Stored data
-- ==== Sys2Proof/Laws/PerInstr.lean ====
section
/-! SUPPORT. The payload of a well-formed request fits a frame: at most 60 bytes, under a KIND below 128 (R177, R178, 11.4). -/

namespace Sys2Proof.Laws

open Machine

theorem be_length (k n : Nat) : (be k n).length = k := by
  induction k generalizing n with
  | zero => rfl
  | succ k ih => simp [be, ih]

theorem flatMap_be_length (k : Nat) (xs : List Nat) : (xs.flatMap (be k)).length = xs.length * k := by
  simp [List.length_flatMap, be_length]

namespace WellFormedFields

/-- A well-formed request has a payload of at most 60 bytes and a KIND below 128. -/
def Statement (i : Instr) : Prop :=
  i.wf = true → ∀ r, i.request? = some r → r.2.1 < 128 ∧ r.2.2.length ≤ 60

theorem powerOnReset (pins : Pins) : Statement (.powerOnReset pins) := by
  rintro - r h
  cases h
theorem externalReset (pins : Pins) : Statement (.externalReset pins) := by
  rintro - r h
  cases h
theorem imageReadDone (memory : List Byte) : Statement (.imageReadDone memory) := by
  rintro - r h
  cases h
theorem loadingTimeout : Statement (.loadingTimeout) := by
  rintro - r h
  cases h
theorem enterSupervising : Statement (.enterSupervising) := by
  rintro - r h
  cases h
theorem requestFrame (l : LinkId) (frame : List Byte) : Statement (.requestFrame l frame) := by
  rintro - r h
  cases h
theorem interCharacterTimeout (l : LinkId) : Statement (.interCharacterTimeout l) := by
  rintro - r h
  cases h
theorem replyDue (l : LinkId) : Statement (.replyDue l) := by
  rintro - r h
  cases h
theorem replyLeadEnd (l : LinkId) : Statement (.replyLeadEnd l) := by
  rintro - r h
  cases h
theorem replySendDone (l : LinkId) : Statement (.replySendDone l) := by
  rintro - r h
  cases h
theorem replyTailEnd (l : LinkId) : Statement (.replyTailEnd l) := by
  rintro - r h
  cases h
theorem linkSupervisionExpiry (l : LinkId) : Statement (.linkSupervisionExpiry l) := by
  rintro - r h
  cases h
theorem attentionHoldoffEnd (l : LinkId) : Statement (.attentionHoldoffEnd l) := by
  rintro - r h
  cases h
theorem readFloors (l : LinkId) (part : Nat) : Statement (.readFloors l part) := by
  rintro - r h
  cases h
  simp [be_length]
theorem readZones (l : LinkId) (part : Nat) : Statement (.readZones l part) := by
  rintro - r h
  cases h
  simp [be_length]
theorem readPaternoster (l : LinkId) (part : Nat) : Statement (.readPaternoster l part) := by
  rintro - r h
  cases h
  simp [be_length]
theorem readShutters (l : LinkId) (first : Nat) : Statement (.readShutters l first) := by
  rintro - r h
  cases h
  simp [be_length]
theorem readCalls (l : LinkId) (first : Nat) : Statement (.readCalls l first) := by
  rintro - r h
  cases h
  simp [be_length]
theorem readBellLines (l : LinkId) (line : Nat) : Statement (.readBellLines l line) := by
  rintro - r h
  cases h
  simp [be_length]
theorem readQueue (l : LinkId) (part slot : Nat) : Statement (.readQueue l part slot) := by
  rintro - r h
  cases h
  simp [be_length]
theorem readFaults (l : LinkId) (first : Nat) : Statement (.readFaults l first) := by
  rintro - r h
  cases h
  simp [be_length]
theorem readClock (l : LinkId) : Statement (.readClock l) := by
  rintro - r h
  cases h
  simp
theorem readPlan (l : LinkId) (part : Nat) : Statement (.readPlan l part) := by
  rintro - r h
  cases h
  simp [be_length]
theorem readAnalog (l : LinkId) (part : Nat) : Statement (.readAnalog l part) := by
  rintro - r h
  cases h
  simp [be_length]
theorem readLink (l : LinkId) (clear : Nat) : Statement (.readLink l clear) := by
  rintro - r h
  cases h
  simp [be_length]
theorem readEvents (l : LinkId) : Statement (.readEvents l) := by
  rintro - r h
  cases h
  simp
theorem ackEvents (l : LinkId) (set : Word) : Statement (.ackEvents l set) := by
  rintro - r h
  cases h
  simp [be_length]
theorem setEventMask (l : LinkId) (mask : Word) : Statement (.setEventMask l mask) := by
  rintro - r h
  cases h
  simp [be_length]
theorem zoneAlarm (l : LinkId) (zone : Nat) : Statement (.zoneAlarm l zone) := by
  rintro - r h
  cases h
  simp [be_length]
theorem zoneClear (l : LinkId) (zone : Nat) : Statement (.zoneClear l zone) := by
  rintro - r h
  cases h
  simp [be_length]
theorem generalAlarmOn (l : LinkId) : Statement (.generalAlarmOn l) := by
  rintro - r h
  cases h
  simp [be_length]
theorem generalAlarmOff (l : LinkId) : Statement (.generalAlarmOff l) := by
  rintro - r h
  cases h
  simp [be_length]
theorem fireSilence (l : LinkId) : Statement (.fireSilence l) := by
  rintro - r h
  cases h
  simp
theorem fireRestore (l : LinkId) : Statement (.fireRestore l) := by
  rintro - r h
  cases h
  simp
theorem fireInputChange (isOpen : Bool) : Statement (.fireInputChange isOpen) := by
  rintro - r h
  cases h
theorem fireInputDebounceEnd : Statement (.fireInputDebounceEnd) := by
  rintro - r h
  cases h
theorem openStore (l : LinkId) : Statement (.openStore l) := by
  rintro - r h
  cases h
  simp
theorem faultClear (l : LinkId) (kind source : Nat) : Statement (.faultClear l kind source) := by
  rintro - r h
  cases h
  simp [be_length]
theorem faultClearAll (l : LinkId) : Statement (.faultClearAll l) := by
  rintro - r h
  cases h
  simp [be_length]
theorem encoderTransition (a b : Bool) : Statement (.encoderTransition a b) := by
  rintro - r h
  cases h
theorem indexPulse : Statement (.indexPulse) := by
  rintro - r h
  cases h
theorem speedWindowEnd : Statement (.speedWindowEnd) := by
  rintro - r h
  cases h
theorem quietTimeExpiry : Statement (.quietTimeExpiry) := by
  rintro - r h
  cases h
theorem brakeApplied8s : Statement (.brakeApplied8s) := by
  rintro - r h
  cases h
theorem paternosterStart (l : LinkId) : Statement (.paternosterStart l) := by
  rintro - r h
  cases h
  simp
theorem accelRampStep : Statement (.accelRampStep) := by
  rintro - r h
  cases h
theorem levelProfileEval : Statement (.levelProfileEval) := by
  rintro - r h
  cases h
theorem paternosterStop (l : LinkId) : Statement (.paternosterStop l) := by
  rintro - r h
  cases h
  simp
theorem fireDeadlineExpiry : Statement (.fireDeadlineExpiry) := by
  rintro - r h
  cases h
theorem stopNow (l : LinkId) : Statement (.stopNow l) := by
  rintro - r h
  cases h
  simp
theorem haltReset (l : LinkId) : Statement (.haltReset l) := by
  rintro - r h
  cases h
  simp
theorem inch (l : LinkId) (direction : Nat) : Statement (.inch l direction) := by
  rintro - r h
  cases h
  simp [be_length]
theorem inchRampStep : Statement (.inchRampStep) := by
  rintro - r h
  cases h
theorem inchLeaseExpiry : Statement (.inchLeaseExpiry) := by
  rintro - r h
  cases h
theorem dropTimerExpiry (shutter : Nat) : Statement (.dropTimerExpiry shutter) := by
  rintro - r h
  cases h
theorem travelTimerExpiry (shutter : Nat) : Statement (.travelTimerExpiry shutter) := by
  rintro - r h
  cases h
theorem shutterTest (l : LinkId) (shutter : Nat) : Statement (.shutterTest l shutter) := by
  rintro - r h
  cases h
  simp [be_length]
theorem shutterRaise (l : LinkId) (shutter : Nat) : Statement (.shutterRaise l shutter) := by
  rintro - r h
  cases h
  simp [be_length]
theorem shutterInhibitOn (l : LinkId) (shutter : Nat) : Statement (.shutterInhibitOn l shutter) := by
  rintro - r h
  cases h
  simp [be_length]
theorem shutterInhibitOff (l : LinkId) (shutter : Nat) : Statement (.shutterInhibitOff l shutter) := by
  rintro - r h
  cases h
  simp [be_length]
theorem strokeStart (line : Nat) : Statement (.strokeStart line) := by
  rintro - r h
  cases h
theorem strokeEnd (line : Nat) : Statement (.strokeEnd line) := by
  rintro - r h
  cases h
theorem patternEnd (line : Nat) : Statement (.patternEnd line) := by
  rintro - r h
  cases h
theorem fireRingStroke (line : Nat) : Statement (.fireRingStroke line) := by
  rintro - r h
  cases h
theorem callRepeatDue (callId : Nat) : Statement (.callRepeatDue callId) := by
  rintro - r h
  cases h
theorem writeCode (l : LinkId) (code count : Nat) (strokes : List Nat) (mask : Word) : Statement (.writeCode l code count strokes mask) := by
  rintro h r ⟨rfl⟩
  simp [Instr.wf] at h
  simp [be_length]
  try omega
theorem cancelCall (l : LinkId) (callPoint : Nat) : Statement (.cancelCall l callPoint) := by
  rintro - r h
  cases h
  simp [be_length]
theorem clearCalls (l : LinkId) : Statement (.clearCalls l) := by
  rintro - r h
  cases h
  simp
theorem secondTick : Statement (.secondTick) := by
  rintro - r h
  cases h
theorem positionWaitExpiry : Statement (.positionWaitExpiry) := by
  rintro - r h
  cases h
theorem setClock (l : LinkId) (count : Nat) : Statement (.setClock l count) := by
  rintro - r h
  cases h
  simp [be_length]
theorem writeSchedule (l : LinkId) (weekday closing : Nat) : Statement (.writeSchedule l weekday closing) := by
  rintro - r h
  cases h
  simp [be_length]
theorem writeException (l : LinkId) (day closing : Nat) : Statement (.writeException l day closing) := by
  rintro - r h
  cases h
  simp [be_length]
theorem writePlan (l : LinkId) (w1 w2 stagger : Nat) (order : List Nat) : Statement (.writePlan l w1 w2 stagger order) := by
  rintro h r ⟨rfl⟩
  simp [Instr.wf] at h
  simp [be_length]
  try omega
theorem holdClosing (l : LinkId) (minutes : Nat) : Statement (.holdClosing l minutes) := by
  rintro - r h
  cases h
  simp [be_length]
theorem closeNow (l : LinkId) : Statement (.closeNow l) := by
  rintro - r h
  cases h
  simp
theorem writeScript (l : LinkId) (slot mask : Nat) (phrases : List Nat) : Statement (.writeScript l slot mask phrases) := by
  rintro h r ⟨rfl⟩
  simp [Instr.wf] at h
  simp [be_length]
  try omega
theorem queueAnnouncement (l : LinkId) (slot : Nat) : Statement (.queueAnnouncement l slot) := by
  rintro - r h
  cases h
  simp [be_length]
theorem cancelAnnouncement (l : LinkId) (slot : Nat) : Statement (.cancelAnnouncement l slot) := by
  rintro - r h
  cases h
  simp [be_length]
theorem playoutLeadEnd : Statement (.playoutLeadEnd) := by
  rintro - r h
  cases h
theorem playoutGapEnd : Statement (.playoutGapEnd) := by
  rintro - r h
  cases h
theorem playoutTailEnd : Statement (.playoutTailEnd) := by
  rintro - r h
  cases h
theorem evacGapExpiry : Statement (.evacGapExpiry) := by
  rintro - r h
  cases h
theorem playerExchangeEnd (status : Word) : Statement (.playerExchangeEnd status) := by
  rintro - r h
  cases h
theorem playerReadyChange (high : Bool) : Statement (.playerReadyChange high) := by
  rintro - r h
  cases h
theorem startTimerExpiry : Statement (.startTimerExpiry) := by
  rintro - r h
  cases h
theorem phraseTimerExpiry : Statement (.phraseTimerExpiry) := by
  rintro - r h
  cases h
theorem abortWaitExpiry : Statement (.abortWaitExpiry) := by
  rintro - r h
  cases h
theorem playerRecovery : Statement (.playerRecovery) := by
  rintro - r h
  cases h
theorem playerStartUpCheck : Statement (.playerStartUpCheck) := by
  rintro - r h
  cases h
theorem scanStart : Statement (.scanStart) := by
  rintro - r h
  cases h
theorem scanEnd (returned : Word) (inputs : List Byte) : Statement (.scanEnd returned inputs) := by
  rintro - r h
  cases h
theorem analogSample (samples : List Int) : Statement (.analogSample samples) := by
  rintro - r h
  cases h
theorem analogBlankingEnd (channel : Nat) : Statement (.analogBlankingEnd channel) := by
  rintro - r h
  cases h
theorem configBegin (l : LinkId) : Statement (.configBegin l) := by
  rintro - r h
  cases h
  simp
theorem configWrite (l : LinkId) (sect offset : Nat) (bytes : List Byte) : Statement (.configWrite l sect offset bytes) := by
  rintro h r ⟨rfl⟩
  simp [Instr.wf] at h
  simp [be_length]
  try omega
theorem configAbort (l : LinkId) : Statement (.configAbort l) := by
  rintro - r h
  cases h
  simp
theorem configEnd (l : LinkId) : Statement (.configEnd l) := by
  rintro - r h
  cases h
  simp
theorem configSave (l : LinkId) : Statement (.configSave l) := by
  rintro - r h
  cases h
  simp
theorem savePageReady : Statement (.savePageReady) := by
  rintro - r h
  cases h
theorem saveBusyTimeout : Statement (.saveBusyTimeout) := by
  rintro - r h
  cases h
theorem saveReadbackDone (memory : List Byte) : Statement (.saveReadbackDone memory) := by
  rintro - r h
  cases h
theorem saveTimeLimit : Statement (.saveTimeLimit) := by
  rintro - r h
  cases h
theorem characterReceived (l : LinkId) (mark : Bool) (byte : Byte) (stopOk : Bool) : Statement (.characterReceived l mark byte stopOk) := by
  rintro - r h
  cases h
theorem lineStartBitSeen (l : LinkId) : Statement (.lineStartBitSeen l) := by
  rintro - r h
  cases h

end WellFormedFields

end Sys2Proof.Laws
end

* * *

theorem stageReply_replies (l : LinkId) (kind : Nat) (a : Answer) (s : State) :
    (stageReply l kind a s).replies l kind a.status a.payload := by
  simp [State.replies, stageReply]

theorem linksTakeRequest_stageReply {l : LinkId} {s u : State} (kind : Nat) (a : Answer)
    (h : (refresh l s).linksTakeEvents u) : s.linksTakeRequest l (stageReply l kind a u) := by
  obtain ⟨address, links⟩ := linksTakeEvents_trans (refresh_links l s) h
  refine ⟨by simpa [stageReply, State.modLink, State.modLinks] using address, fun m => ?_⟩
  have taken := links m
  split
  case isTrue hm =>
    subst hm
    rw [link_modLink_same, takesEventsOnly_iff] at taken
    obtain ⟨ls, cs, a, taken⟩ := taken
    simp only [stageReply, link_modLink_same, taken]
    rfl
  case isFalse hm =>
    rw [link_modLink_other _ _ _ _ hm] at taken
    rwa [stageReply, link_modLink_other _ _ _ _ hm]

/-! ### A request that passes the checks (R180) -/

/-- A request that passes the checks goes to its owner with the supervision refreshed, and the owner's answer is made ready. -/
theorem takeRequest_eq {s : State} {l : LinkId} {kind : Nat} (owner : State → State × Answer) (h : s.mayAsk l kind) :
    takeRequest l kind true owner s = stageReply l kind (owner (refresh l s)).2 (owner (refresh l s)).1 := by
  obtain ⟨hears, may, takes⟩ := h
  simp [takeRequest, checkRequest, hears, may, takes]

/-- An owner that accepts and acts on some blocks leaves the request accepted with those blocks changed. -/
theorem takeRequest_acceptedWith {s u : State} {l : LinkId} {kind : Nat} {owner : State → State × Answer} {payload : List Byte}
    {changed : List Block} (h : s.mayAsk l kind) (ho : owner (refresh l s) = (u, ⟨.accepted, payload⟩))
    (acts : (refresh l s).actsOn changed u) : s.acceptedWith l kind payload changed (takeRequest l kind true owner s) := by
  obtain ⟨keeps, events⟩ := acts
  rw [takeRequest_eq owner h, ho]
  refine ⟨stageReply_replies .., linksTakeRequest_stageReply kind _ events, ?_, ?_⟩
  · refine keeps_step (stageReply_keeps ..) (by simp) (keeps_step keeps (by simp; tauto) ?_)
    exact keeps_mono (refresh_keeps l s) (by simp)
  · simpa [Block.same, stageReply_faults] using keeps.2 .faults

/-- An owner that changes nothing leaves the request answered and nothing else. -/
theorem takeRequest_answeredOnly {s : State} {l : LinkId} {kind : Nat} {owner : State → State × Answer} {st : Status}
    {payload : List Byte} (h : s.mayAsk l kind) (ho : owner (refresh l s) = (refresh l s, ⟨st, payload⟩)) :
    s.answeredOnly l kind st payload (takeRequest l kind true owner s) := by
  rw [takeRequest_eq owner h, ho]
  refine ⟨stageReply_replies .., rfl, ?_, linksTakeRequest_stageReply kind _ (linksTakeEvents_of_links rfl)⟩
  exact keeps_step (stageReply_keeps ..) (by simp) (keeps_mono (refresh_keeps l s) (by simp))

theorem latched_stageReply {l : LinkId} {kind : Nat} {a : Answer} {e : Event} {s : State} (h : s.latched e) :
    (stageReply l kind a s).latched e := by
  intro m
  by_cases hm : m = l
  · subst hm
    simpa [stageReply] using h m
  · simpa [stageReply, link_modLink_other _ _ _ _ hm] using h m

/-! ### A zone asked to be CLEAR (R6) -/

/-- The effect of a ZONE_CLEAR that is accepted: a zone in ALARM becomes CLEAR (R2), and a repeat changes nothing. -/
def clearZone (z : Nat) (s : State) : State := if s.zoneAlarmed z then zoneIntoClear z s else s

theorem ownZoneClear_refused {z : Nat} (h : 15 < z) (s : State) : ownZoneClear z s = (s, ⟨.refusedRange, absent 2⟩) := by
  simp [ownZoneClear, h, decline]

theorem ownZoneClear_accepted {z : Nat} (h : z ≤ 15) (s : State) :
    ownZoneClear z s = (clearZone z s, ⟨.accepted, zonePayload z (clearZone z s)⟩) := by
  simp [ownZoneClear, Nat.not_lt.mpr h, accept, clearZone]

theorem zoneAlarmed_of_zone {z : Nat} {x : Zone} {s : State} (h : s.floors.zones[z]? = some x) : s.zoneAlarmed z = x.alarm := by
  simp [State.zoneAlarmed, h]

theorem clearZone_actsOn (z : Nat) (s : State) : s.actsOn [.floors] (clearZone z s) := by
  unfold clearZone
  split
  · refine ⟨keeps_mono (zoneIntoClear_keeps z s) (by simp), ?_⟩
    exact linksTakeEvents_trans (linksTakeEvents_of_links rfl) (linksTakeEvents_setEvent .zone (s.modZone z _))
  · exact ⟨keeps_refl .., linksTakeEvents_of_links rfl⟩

▶ **REQUIRED ACTION**: Look above for the line holding "theorem analogBlankingEnd (channel" and the line holding "theorem savePageReady : Statement". Retype both, and every line between them, word for word and nothing else.

▶ **FINISHED TASK**:
theorem analogBlankingEnd (channel : Nat) : Statement (.analogBlankingEnd channel) := by
  rintro - r h
  cases h
theorem configBegin (l : LinkId) : Statement (.configBegin l) := by
  rintro - r h
  cases h
  simp
theorem configWrite (l : LinkId) (sect offset : Nat) (bytes : List Byte) : Statement (.configWrite l sect offset bytes) := by
  rintro h r ⟨rfl⟩
  simp [Instr.wf] at h
  simp [be_length]
  try omega
theorem configAbort (l : LinkId) : Statement (.configAbort l) := by
  rintro - r h
  cases h
  simp
theorem configEnd (l : LinkId) : Statement (.configEnd l) := by
  rintro - r h
  cases h
  simp
theorem configSave (l : LinkId) : Statement (.configSave l) := by
  rintro - r h
  cases h
  simp
theorem savePageReady : Statement (.savePageReady) := by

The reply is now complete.